EXERCISE INPUT ->
/-- A one-bit field of element `i`. -/
def State.flag (s : State) (f : Fld) (i : Nat) : Bool := s.fld f i = 1

/-- The field of element `i` set to `v`; the other bits stay. -/
def State.setFld (s : State) (f : Fld) (i v : Nat) : State := s.setReg f.r i (putBits (s.reg f.r i) f.hi f.lo v)

/-- A counter register raised by `n`, saturating at 0xFFFF_FFFF. -/
def State.bumpBy (s : State) (r : Reg) (i n : Nat) : State :=
  s.setReg r i (min 0xFFFF_FFFF (s.reg r i + n))

def State.bump (s : State) (r : Reg) (i : Nat) : State := s.bumpBy r i 1

/-- A counter field raised by 1, saturating at its width. -/
def State.bumpFld (s : State) (f : Fld) (i : Nat) : State :=
  s.setFld f i (min (2 ^ (f.hi + 1 - f.lo) - 1) (s.fld f i + 1))

/-! ### Events (R538 to R548) -/

/-- Severity of each event of R543. -/
def sevOf (code : Nat) : Nat :=
  if code ∈ [0x1001, 0x1007, 0x2101, 0x3108, 0x4201, 0x5202, 0x7102, 0x8201, 0x8301] then 0
  else if code ∈ [0x1003, 0x1008, 0x1009, 0x2202, 0x2203, 0x2301, 0x3101, 0x3103, 0x3301, 0x3401, 0x3501, 0x4202,
    0x5102, 0x5203, 0x6101, 0x6105, 0x6301, 0x6304, 0x8101, 0x8203, 0x8302, 0x8401, 0x9101, 0xA104, 0xA401, 0xA503] then 1
  else if code ∈ [0x3203, 0x4301, 0x7202, 0x8102, 0x8402] then 3
  else 2

/-- The log of an event by its source (R541): a fabric die's, or log 2. -/
def logOf (sclass loc : Nat) : Nat :=
  if sclass = 1 then loc % 65536 / 256
  else if sclass = 2 then loc % 256 / 16
  else if sclass = 3 then loc % 65536 / 8192
  else if sclass = 4 then loc % 65536 / 16384
  else if sclass = 0xE then loc % 256 / 16
  else 2

/-- The W1C bit of DEV_FAULT that a CRITICAL event sets (R547). -/
def faultBit (code : Nat) : Nat :=
  if code = 0x4301 then 1 else if code = 0x7202 then 2 else if code = 0x8102 then 8 else 0

def ctxStop : Fld := ⟨.TIL_CTX, 7, 7⟩

/-- Tiles stopped by a guard fault (R129). -/
def State.stopped (s : State) : List Nat := (List.range 512).filter fun t => s.flag ctxStop t

/-- DEV_FAULT as it reads (R547). -/
def State.devFault (s : State) : Nat := s.reg .DEV_FAULT 0 + 16 * b2n (s.stopped ≠ [])

/-- A change of DEV_FAULT from zero asserts FAULT_N and raises PF vector 2 (R546, R449). -/
def State.faultEdge (s old : State) : State :=
  if old.devFault = 0 ∧ s.devFault ≠ 0 then { s with irqs := s.irqs ++ [(0, 2)] } else s

/-- Event `code` raised: its record waits for its log, and a CRITICAL event sets its bit of DEV_FAULT (R538, R548). -/
def State.raiseAt (s : State) (time code sclass loc data : Nat) : State :=
  let sev := sevOf code
  let r : LogRec := ⟨logOf sclass loc, time, code, sclass, loc, (if sev = 3 then 0x80 else 0) + sev, data⟩
  let s := { s with logQ := s.logQ ++ [r] }
  if faultBit code = 0 then s else (s.setReg .DEV_FAULT 0 (s.reg .DEV_FAULT 0 ||| faultBit code)).faultEdge s

def State.raise (s : State) (code sclass loc data : Nat) : State := s.raiseAt s.tim.now code sclass loc data

/-- LOC of a tile event: tile, slot, cell; 0xFF where one does not apply (R539) (open points: log 91). -/
def locTile (t slot cell : Nat) : Nat := t + slot * 0x10000 + cell * 0x1000000

/-- Raised at most once for sub-item `sub` until the counter register named is read (R541) (open points: log 28). -/
def State.raiseOnceK (s : State) (r : Reg) (i sub code sclass loc data : Nat) : State :=
  let k := r.addr i + sub * 2 ^ 40
  if tget false s.once k then s
  else (State.raise { s with once := tput false s.once k true } code sclass loc data)

def State.raiseOnce (s : State) (r : Reg) (i code sclass loc data : Nat) : State :=
  s.raiseOnceK r i 0 code sclass loc data

/-- The raise-once marks of a counter, cleared when the counter is read (open points: log 28). -/
def State.rearm (s : State) (r : Reg) (i : Nat) : State :=
  { s with once := s.once.filter fun p => p.1 % 2 ^ 40 ≠ r.addr i }

/-! ### Rights and floors -/

/-- Owner of a resource (R458): kinds 0 tile, 1 queue, 2 task, 3 batch, 4 lane, 5 host queue port. -/
def State.ownerOf (s : State) (kind i : Nat) : Nat := tget 0 s.owners (kind * 65536 + i)

/-- A view reaches a resource when it is privileged or owns it (R41, R458). -/
def State.owns (s : State) (view kind i : Nat) : Bool := view = 0 ∨ s.ownerOf kind i = view

def nocState : Fld := ⟨.NOC_FLOOR, 18, 16⟩

/-- The floor's network state is OPEN (R314). -/
def State.floorOpen (s : State) (f : Nat) : Bool := s.fld nocState f = 0

/-! ### Memory protection (R265, R266) -/

def xorBits (d : Byte) (l : List Nat) : Bool := l.foldl (fun a i => a ^^ d.getLsbD i) false

/-- Check bits c4 to c0 of a data byte (R265). -/
def eccCheck (d : Byte) : Nat :=
  let c0 := xorBits d [0, 1, 3, 4, 6]
  let c1 := xorBits d [0, 2, 3, 5, 6]
  let c2 := xorBits d [1, 2, 3, 7]
  let c3 := xorBits d [4, 5, 6, 7]
  let c4 := xorBits d [0, 1, 2, 3, 4, 5, 6, 7] ^^ c0 ^^ c1 ^^ c2 ^^ c3
  b2n c0 + 2 * b2n c1 + 4 * b2n c2 + 8 * b2n c3 + 16 * b2n c4

/-- A byte stored with valid check bits: data [7:0], check [12:8]. -/
def eccEncode (d : Byte) : BitVec 13 := BitVec.ofNat 13 (d.toNat + 256 * eccCheck d)

/-- A byte stored poisoned: check bits equal to the valid check XOR 0b0_0011 (R279, R299). -/
def eccPoison (d : Byte) : BitVec 13 := BitVec.ofNat 13 (d.toNat + 256 * (eccCheck d ^^^ 3))

/-- Code position of data bit `i` (R265). -/
def eccPos : List Nat := [3, 5, 6, 7, 9, 10, 11, 12]

/-- Outcome of decoding a stored byte: data, 0 no error / 1 correctable / 2 uncorrectable, syndrome, overall parity. -/
structure Decoded where
  data : Byte
  kind : Nat
  syn : Nat
  q : Bool
  deriving DecidableEq, Repr

/-- A stored byte decoded (R266). -/
def eccDecode (b : BitVec 13) : Decoded :=
  let d : Byte := b.setWidth 8
  let c := b.toNat / 256
  let syn := (eccCheck d % 16) ^^^ (c % 16)
  let q := (List.range 13).foldl (fun a i => a ^^ b.getLsbD i) false
  if syn = 0 then { data := d, kind := b2n q, syn := syn, q := q }
  else if q ∧ syn ≤ 12 then
    let d' := if eccPos.contains syn then d ^^^ (1#8 <<< eccPos.idxOf syn) else d
    { data := d', kind := 1, syn := syn, q := q }
  else { data := d, kind := 2, syn := syn, q := q }

/-! ### The tile store (R262 to R284) -/

def remapV : Fld := ⟨.TIL_REMAP, 31, 31⟩
def remapBad : Fld := ⟨.TIL_REMAP, 30, 30⟩
def remapCopy : Fld := ⟨.TIL_REMAP, 29, 29⟩
def remapPage : Fld := ⟨.TIL_REMAP, 6, 0⟩

/-- The physical page that page `p` of tile `t` lives in: 128 + k for spare page SPk (R278). -/
def State.physPage (s : State) (t p : Nat) : Nat :=
  match (List.range 4).find? fun k => s.flag remapV (4 * t + k) && s.fld remapPage (4 * t + k) == p with
  | some k => 128 + k
  | none => p

/-- Number of a stored byte: 132 pages of 4 KiB a tile. -/
def physByte (t page off : Nat) : Nat := (132 * t + page) * 4096 + off % 4096

/-- The stored byte behind offset `off` of tile `t`. -/
def State.phys (s : State) (t off : Nat) : Nat := physByte t (s.physPage t (off / 4096 % 128)) off

/-- The line of a stored byte has not been written since its initialisation (R271) (open points: log 3). -/
def State.fresh (s : State) (ph : Nat) : Bool := !tget false s.written (ph / 64)

/-- One byte as a reader sees it (R268, R271), with its decoding (open points: log 3). -/
def State.peek (s : State) (t off : Nat) : Decoded × Bool :=
  let ph := s.phys t off
  if s.fresh ph then ({ data := 0#8, kind := 0, syn := 0, q := false }, true)
  else (eccDecode (tget 0#13 s.store ph), false)

/-- The bytes from offset `off`, with a mark on each uncorrectable byte. -/
def State.peekN (s : State) (t off n : Nat) : List (Byte × Bool) :=
  (List.range n).map fun i => let d := (s.peek t (off + i)).1; (d.data, d.kind == 2)

/-- Byte 4 of a memory event record: the uncorrectable bytes of the 8-byte word of offset `o`, of bytes read from `base`
(R284). -/
def ueMask (l : List (Byte × Bool)) (base o : Nat) : Nat :=
  (List.range 8).foldl (fun m i =>
    let a := o / 8 * 8 + i
    m + b2n (decide (base ≤ a) && (l.getD (a - base) (0#8, false)).2) * 2 ^ i) 0

/-- DATA of a memory event record (R284). -/
def memData (off req mask b5 slot page : Nat) : Nat :=
  off + req * 2 ^ 24 + mask * 2 ^ 32 + b5 * 2 ^ 40 + slot * 2 ^ 48 + page * 2 ^ 56

/-- Byte 5 of a memory event record: [4] q, [3:0] s, [7] fresh (R284). -/
def memByte5 (d : Decoded) (fresh : Bool) : Nat := 128 * b2n fresh + 16 * b2n d.q + d.syn

/-- The page with the most corrected bytes of the pass (R276). -/
def worstPage (l : Tbl Nat) : Nat :=
  (l.foldl (fun (b : Nat × Nat) p => if b.2 < p.2 then p else b) (0, 0)).1

/-- Corrected bytes counted within the scrubber pass; event 0x1009 once per pass at CETHR (R276). -/
def State.countPass (s : State) (t page n : Nat) (data : Nat → Nat) : State :=
  let s := s.modTile t fun x => { x with
    scrubCnt := x.scrubCnt + n, scrubPages := tput 0 x.scrubPages page (tget 0 x.scrubPages page + n) }
  let x := s.tile t
  let thr := s.reg .ECC_CFG 0 % 65536
  if thr ≠ 0 ∧ thr ≤ x.scrubCnt ∧ !x.scrubRaised then
    (s.modTile t fun x => { x with scrubRaised := true }).raise 0x1009 1 (locTile t 0xFF 0xFF) (data (worstPage x.scrubPages))
  else s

WORK REQUEST -> From the first line of the listing above through the line that contains "def State.setFld (s", set down each line without alteration, and nothing else.

EXPECTED ANSWER ->
/-- A one-bit field of element `i`. -/
def State.flag (s : State) (f : Fld) (i : Nat) : Bool := s.fld f i = 1

/-- The field of element `i` set to `v`; the other bits stay. -/
def State.setFld (s : State) (f : Fld) (i v : Nat) : State := s.setReg f.r i (putBits (s.reg f.r i) f.hi f.lo v)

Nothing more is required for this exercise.